::: Supplied data
-- ==== Sys2Proof/Machine/Regs.lean ====
section
/-! DEFINITION. The registers of the device as the chapters' register entries give them: the block, the offset formula,
the instances, the reset domain, and the fields with their access types and reset values (R9 to R14, and the heading of each entry). -/

namespace Sys2Proof.Machine

/-- The blocks that own registers (block identifiers table of R402; EVT has registers and no identifier there). -/
inductive Block where
  | top | rst | sec | thm | pwr | time | hif | qm | dma | hbm | ing | clp | cdc | red | dsc | lst | cmp | scl | lane | hal | cor | lmp | mbx | evt
  deriving DecidableEq, Repr

/-- The block identifier of the table of R402; 0 for EVT, which that table does not name. -/
def Block.id : Block → Nat
  | .top => 1
  | .rst => 2
  | .sec => 3
  | .thm => 4
  | .pwr => 5
  | .time => 6
  | .hif => 7
  | .qm => 8
  | .dma => 9
  | .hbm => 10
  | .ing => 11
  | .clp => 12
  | .cdc => 13
  | .red => 14
  | .dsc => 15
  | .lst => 16
  | .cmp => 17
  | .scl => 18
  | .lane => 19
  | .hal => 20
  | .cor => 21
  | .lmp => 22
  | .mbx => 23
  | .evt => 0

/-- The access types of R13. -/
inductive Access where
  | rw | ro | wo | w1c | w1s | rc | sh
  deriving DecidableEq, Repr

/-- The reset domain that a register entry names. -/
inductive Domain where
  | power | system | core | endpoint
  deriving DecidableEq, Repr

/-- A field: its lowest bit and its width. -/
structure Fld where
  lo : Nat
  w : Nat
  deriving DecidableEq, Repr

/-- A field of a register entry: place, access type and reset value. -/
structure FieldSpec where
  lo : Nat
  w : Nat
  acc : Access
  reset : Nat
  deriving DecidableEq, Repr

/-- A register entry: `dims` holds the instance counts and strides of its offset formula, outermost first. -/
structure RegSpec where
  name : String
  block : Block
  base : Nat
  dims : List (Nat × Nat)
  words : Nat
  domain : Domain
  fields : List FieldSpec
  deriving DecidableEq, Repr

/-- The register entries of TOP. -/
def regsTop : List RegSpec := [
  ⟨"TOP_IMAGE_INFO", .top, 0x400, [], 1, .system,
    [⟨0, 16, .ro, 0⟩,
     ⟨16, 2, .ro, 0⟩,
     ⟨18, 2, .ro, 0⟩,
     ⟨20, 3, .ro, 0⟩]⟩,
  ⟨"TOP_IMAGE_GEN", .top, 0x404, [], 1, .system,
    [⟨0, 32, .ro, 0⟩]⟩,
  ⟨"TOP_IMAGE_LOAD_ADDR", .top, 0x408, [], 2, .system,
    [⟨6, 58, .rw, 0⟩]⟩,
  ⟨"TOP_IMAGE_LOAD_CTRL", .top, 0x410, [], 1, .system,
    [⟨0, 3, .wo, 0⟩,
     ⟨3, 1, .rw, 0⟩,
     ⟨4, 19, .rw, 0⟩]⟩,
  ⟨"TOP_IMAGE_STATUS", .top, 0x414, [], 1, .system,
    [⟨0, 2, .ro, 0⟩,
     ⟨2, 1, .ro, 0⟩,
     ⟨8, 8, .ro, 0⟩,
     ⟨16, 8, .ro, 0⟩,
     ⟨24, 8, .ro, 0⟩]⟩,
  ⟨"TOP_IMAGE_SLOT", .top, 0x418, [], 1, .power,
    [⟨0, 1, .ro, 0⟩,
     ⟨1, 1, .ro, 0⟩,
     ⟨2, 1, .ro, 0⟩]⟩,
  ⟨"TOP_ID", .top, 0x0, [], 1, .power,
    [⟨0, 16, .ro, 0x7700⟩,
     ⟨16, 4, .ro, 0⟩,
     ⟨20, 4, .ro, 0⟩,
     ⟨24, 2, .ro, 0⟩,
     ⟨26, 2, .ro, 0⟩]⟩,
  ⟨"TOP_STATUS", .top, 0x4, [], 1, .system,
    [⟨0, 3, .ro, 0⟩,
     ⟨3, 2, .ro, 0⟩,
     ⟨8, 8, .ro, 0⟩,
     ⟨16, 1, .ro, 0⟩,
     ⟨17, 1, .ro, 0⟩,
     ⟨18, 1, .ro, 0⟩]⟩,
  ⟨"TOP_COMMIT", .top, 0x100, [], 1, .system,
    [⟨0, 16, .wo, 0⟩,
     ⟨16, 1, .wo, 0⟩]⟩,
  ⟨"TOP_COMMIT_STATUS", .top, 0x104, [], 1, .system,
    [⟨0, 3, .ro, 0⟩,
     ⟨8, 8, .ro, 0⟩,
     ⟨16, 16, .ro, 0⟩]⟩,
  ⟨"TOP_COMMIT_DETAIL", .top, 0x108, [], 1, .system,
    [⟨0, 2, .ro, 0⟩,
     ⟨2, 3, .ro, 0⟩,
     ⟨5, 7, .ro, 0⟩,
     ⟨16, 16, .ro, 0⟩]⟩,
  ⟨"TOP_COMMIT_FRAME", .top, 0x110, [], 2, .system,
    [⟨0, 48, .ro, 0⟩]⟩]

/-- The register entries of RST. -/
def regsRst : List RegSpec := [
  ⟨"RSTCAUSE", .rst, 0x10000, [], 1, .power,
    [⟨0, 8, .w1c, 1⟩,
     ⟨8, 4, .ro, 0⟩,
     ⟨12, 2, .ro, 3⟩,
     ⟨14, 1, .ro, 0⟩,
     ⟨16, 8, .ro, 0⟩]⟩,
  ⟨"RST_EPISODES", .rst, 0x10004, [], 1, .power,
    [⟨0, 16, .rc, 0⟩,
     ⟨16, 16, .rc, 0⟩]⟩,
  ⟨"RST_CFG", .rst, 0x10008, [], 1, .system,
    [⟨0, 1, .ro, 1⟩,
     ⟨8, 8, .ro, 0xa⟩]⟩,
  ⟨"RST_FATAL_REACH", .rst, 0x1000C, [], 1, .system,
    [⟨1, 23, .ro, 0x7fffff⟩]⟩,
  ⟨"RST_CMD", .rst, 0x10010, [], 1, .system,
    [⟨0, 16, .wo, 0⟩,
     ⟨16, 1, .wo, 0⟩]⟩,
  ⟨"RST_WDT", .rst, 0x10020, [], 1, .system,
    [⟨0, 16, .wo, 0⟩,
     ⟨16, 1, .ro, 0⟩]⟩,
  ⟨"RST_WDT_REMAIN", .rst, 0x10024, [], 1, .system,
    [⟨0, 16, .ro, 0⟩]⟩]

/-- The register entries of SEC. -/
def regsSec : List RegSpec := [
  ⟨"SEC_FW_INFO", .sec, 0x20000, [], 2, .system,
    [⟨0, 32, .ro, 0⟩,
     ⟨32, 6, .ro, 0⟩,
     ⟨40, 6, .ro, 0⟩]⟩,
  ⟨"SEC_FW_STATUS", .sec, 0x20008, [], 1, .power,
    [⟨0, 2, .ro, 0⟩,
     ⟨2, 1, .ro, 0⟩,
     ⟨8, 8, .ro, 0⟩,
     ⟨16, 8, .ro, 0⟩,
     ⟨24, 8, .ro, 0⟩]⟩,
  ⟨"SEC_FW_SLOT", .sec, 0x2000C, [], 1, .power,
    [⟨0, 1, .ro, 0⟩,
     ⟨1, 1, .ro, 0⟩,
     ⟨2, 1, .ro, 0⟩,
     ⟨3, 1, .ro, 0⟩,
     ⟨4, 2, .ro, 0⟩,
     ⟨6, 1, .ro, 0⟩,
     ⟨7, 1, .ro, 0⟩]⟩,
  ⟨"SEC_FW_LOAD_ADDR", .sec, 0x20010, [], 2, .system,
    [⟨6, 58, .rw, 0⟩]⟩,
  ⟨"SEC_FW_LOAD_CTRL", .sec, 0x20018, [], 1, .system,
    [⟨0, 3, .wo, 0⟩,
     ⟨3, 1, .rw, 0⟩,
     ⟨4, 13, .rw, 0⟩]⟩,
  ⟨"SEC_MEAS", .sec, 0x20140, [(5, 0x40), (12, 0x4)], 1, .system,
    [⟨0, 32, .ro, 0⟩]⟩,
  ⟨"SEC_RELAY_CTRL", .sec, 0x20400, [], 1, .system,
    [⟨0, 12, .rw, 0⟩,
     ⟨12, 16, .rw, 0⟩,
     ⟨28, 1, .wo, 0⟩]⟩,
  ⟨"SEC_RELAY_STATUS", .sec, 0x20404, [], 1, .system,
    [⟨0, 2, .ro, 0⟩,
     ⟨2, 16, .ro, 0⟩]⟩,
  ⟨"SEC_RELAY_BUF", .sec, 0x28000, [(8192, 0x4)], 1, .system,
    [⟨0, 32, .rw, 0⟩]⟩]

/-- The register entries of THM. -/
def regsThm : List RegSpec := [
  ⟨"THM_SENSOR", .thm, 0x30000, [(64, 0x8)], 2, .power,
    [⟨0, 16, .ro, 0⟩,
     ⟨16, 16, .ro, 0⟩,
     ⟨32, 2, .ro, 0⟩]⟩,
  ⟨"THM_LIMITS", .thm, 0x30200, [], 1, .system,
    [⟨0, 8, .rw, 0⟩,
     ⟨8, 8, .rw, 0⟩]⟩,
  ⟨"THM_POLICY", .thm, 0x30208, [], 2, .system,
    [⟨0, 8, .ro, 0xc⟩,
     ⟨8, 8, .ro, 0x32⟩,
     ⟨16, 16, .ro, 0x1f4⟩,
     ⟨32, 8, .ro, 0x1e⟩]⟩,
  ⟨"THM_STATUS", .thm, 0x30210, [], 1, .system,
    [⟨0, 2, .ro, 0⟩,
     ⟨2, 1, .ro, 0⟩,
     ⟨3, 1, .ro, 0⟩,
     ⟨4, 3, .ro, 0⟩,
     ⟨7, 1, .w1c, 0⟩,
     ⟨8, 6, .ro, 0⟩,
     ⟨16, 16, .ro, 0⟩]⟩,
  ⟨"THM_CAP", .thm, 0x30220, [], 1, .system,
    [⟨0, 13, .ro, 0x1000⟩,
     ⟨13, 1, .ro, 0⟩,
     ⟨14, 1, .ro, 0⟩,
     ⟨15, 1, .ro, 0⟩]⟩,
  ⟨"THM_HEAT_CFG", .thm, 0x30300, [], 1, .system,
    [⟨0, 1, .rw, 1⟩,
     ⟨1, 1, .rw, 0⟩,
     ⟨8, 16, .rw, 0x78⟩,
     ⟨24, 8, .rw, 0xa⟩]⟩,
  ⟨"THM_CAP_CMD", .thm, 0x30310, [], 1, .system,
    [⟨0, 13, .wo, 0⟩,
     ⟨13, 1, .wo, 0⟩,
     ⟨14, 4, .wo, 0⟩,
     ⟨18, 1, .wo, 0⟩]⟩,
  ⟨"THM_HEAT_COUNT", .thm, 0x30314, [], 1, .system,
    [⟨0, 16, .rc, 0⟩,
     ⟨16, 16, .rc, 0⟩]⟩,
  ⟨"THM_ZONE_STATUS", .thm, 0x30400, [(16, 0x4)], 1, .system,
    [⟨0, 13, .ro, 0x1000⟩,
     ⟨16, 13, .ro, 0x1000⟩]⟩,
  ⟨"THM_ZONE", .thm, 0x31000, [(512, 0x4)], 1, .system,
    [⟨0, 32, .rw, 0⟩]⟩]

/-- The register entries of PWR. -/
def regsPwr : List RegSpec := [
  ⟨"PWR_DROOP_CFG", .pwr, 0x40000, [], 1, .system,
    [⟨0, 5, .rw, 8⟩,
     ⟨8, 12, .rw, 0x100⟩]⟩,
  ⟨"PWR_DROOP_MASK", .pwr, 0x40004, [], 1, .system,
    [⟨0, 16, .rw, 0⟩]⟩,
  ⟨"PWR_STRETCH", .pwr, 0x40010, [], 1, .system,
    [⟨0, 10, .ro, 0⟩,
     ⟨16, 10, .rc, 0⟩]⟩,
  ⟨"PWR_DROOP_COUNT", .pwr, 0x40040, [(16, 0x4)], 1, .system,
    [⟨0, 32, .rc, 0⟩]⟩,
  ⟨"PWR_AVS_CFG", .pwr, 0x40100, [], 1, .system,
    [⟨0, 1, .rw, 1⟩,
     ⟨1, 4, .rw, 0⟩]⟩,
  ⟨"PWR_AVS_STATUS", .pwr, 0x40104, [], 1, .power,
    [⟨0, 10, .ro, 0x320⟩,
     ⟨10, 10, .ro, 0⟩,
     ⟨20, 1, .ro, 0⟩,
     ⟨21, 1, .ro, 0⟩,
     ⟨22, 1, .ro, 0⟩]⟩,
  ⟨"PWR_AVS_LIMITS", .pwr, 0x40108, [], 1, .power,
    [⟨0, 10, .ro, 0⟩,
     ⟨10, 10, .ro, 0x320⟩,
     ⟨20, 10, .ro, 0x352⟩]⟩]

/-- The register entries of TIME. -/
def regsTime : List RegSpec := [
  ⟨"TIME_NOW", .time, 0x60000, [], 3, .system,
    [⟨0, 32, .ro, 0⟩,
     ⟨32, 32, .ro, 0⟩,
     ⟨64, 16, .ro, 0⟩,
     ⟨80, 8, .ro, 0⟩]⟩,
  ⟨"TIME_ADDEND", .time, 0x60020, [], 2, .system,
    [⟨0, 32, .ro, 0xd5555555⟩,
     ⟨32, 32, .ro, 0⟩]⟩,
  ⟨"TIME_CTRL", .time, 0x60010, [], 1, .system,
    [⟨0, 3, .rw, 0⟩,
     ⟨3, 1, .w1s, 0⟩,
     ⟨4, 1, .wo, 0⟩]⟩,
  ⟨"TIME_STATUS", .time, 0x60014, [], 1, .system,
    [⟨0, 3, .ro, 0⟩,
     ⟨3, 1, .ro, 0⟩,
     ⟨4, 1, .ro, 0⟩,
     ⟨5, 1, .ro, 0⟩,
     ⟨6, 1, .ro, 0⟩,
     ⟨7, 1, .ro, 0⟩,
     ⟨8, 8, .ro, 0⟩,
     ⟨16, 7, .ro, 0⟩,
     ⟨23, 1, .ro, 0⟩]⟩,
  ⟨"TIME_OFFSET", .time, 0x60018, [], 1, .system,
    [⟨0, 32, .ro, 0⟩]⟩,
  ⟨"TIME_SERVO_CFG", .time, 0x60028, [], 1, .system,
    [⟨0, 8, .rw, 0xa⟩,
     ⟨8, 8, .rw, 0x64⟩,
     ⟨16, 8, .rw, 0xa⟩]⟩,
  ⟨"TIME_SET", .time, 0x60030, [], 3, .system,
    [⟨0, 32, .rw, 0⟩,
     ⟨32, 32, .rw, 0⟩,
     ⟨64, 16, .rw, 0⟩]⟩,
  ⟨"TIME_PTP_CFG", .time, 0x60090, [], 1, .system,
    [⟨0, 8, .rw, 0x7f⟩,
     ⟨8, 3, .rw, 3⟩,
     ⟨12, 2, .rw, 2⟩,
     ⟨14, 1, .rw, 0⟩,
     ⟨15, 1, .rw, 0⟩,
     ⟨16, 3, .rw, 3⟩,
     ⟨24, 3, .rw, 0⟩,
     ⟨28, 3, .rw, 1⟩,
     ⟨31, 1, .rw, 0⟩]⟩,
  ⟨"TIME_PTP_STATUS", .time, 0x60094, [], 1, .system,
    [⟨0, 3, .ro, 0⟩,
     ⟨3, 3, .ro, 0⟩,
     ⟨6, 1, .ro, 0⟩,
     ⟨8, 8, .ro, 0⟩]⟩,
  ⟨"TIME_PIN_CFG", .time, 0x60080, [], 1, .system,
    [⟨0, 2, .rw, 0⟩,
     ⟨2, 1, .rw, 0⟩,
     ⟨3, 1, .rw, 0⟩,
     ⟨8, 17, .rw, 0x3e8⟩]⟩,
  ⟨"TIME_LANE_ASYM", .time, 0x61000, [(96, 0x8)], 1, .system,
    [⟨0, 16, .rw, 0⟩]⟩,
  ⟨"TIME_LANE_DELAY", .time, 0x61004, [(96, 0x8)], 1, .system,
    [⟨0, 24, .ro, 0⟩,
     ⟨24, 5, .ro, 0⟩]⟩,
  ⟨"TIME_ALIGN_ORIGIN", .time, 0x60040, [], 3, .system,
    [⟨0, 32, .rw, 0⟩,
     ⟨32, 48, .rw, 0⟩]⟩,
  ⟨"TIME_FRAME", .time, 0x60050, [], 2, .system,
    [⟨0, 48, .ro, 0⟩,
     ⟨48, 2, .ro, 0⟩,
     ⟨50, 3, .ro, 0⟩,
     ⟨53, 2, .ro, 0⟩]⟩,
  ⟨"TIME_SEQ_CFG", .time, 0x60058, [], 1, .system,
    [⟨0, 2, .rw, 1⟩,
     ⟨2, 2, .rw, 0⟩]⟩,
  ⟨"TIME_MODE_TIME", .time, 0x60060, [], 3, .system,
    [⟨0, 32, .rw, 0⟩,
     ⟨32, 32, .rw, 0⟩,
     ⟨64, 16, .rw, 0⟩]⟩,
  ⟨"TIME_MODE_COMMIT", .time, 0x6006C, [], 1, .system,
    [⟨0, 3, .wo, 0⟩,
     ⟨3, 2, .wo, 0⟩,
     ⟨5, 1, .wo, 0⟩]⟩,
  ⟨"TIME_MODE_STATUS", .time, 0x60070, [], 1, .system,
    [⟨0, 3, .ro, 0⟩,
     ⟨8, 8, .ro, 0⟩,
     ⟨16, 3, .ro, 0⟩,
     ⟨19, 2, .ro, 0⟩]⟩,
  ⟨"TIME_PTP_PARENT", .time, 0x60098, [], 2, .system,
    [⟨0, 64, .ro, 0⟩]⟩]

/-- The register entries of HIF. -/
def regsHif : List RegSpec := [
  ⟨"HIF_LINK_STATUS", .hif, 0x70000, [], 1, .endpoint,
    [⟨0, 3, .ro, 0⟩,
     ⟨3, 4, .ro, 0⟩,
     ⟨7, 1, .ro, 0⟩,
     ⟨8, 4, .ro, 0⟩,
     ⟨16, 16, .rc, 0⟩]⟩,
  ⟨"HIF_REMOTE_SEL", .hif, 0x70100, [(4, 0x4)], 1, .endpoint,
    [⟨0, 12, .rw, 0xfff⟩,
     ⟨12, 2, .rw, 0⟩,
     ⟨16, 8, .rw, 0xa⟩]⟩,
  ⟨"HIF_REMOTE_STATUS", .hif, 0x70110, [(4, 0x4)], 1, .endpoint,
    [⟨0, 7, .ro, 0⟩,
     ⟨7, 3, .w1c, 0⟩,
     ⟨10, 1, .w1c, 0⟩,
     ⟨11, 21, .ro, 0⟩]⟩,
  ⟨"HIF_PBA", .hif, 0x77000, [(64, 0x4)], 1, .system,
    [⟨0, 32, .ro, 0⟩]⟩,
  ⟨"HIF_MSIX", .hif, 0x78000, [(2048, 0x10), (3, 0x4)], 1, .system,
    [⟨0, 32, .rw, 0⟩]⟩,
  ⟨"HIF_MSIX_CTRL", .hif, 0x7800C, [(2048, 0x10)], 1, .endpoint,
    [⟨0, 1, .rw, 1⟩]⟩]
::::::
_Exercise directions:_ For this exercise, please copy exactly the lines of the material above from its first line through the line where "inductive Block where" appears.

_Task answer:_
-- ==== Sys2Proof/Machine/Regs.lean ====
section
/-! DEFINITION. The registers of the device as the chapters' register entries give them: the block, the offset formula,
the instances, the reset domain, and the fields with their access types and reset values (R9 to R14, and the heading of each entry). -/

namespace Sys2Proof.Machine

/-- The blocks that own registers (block identifiers table of R402; EVT has registers and no identifier there). -/
inductive Block where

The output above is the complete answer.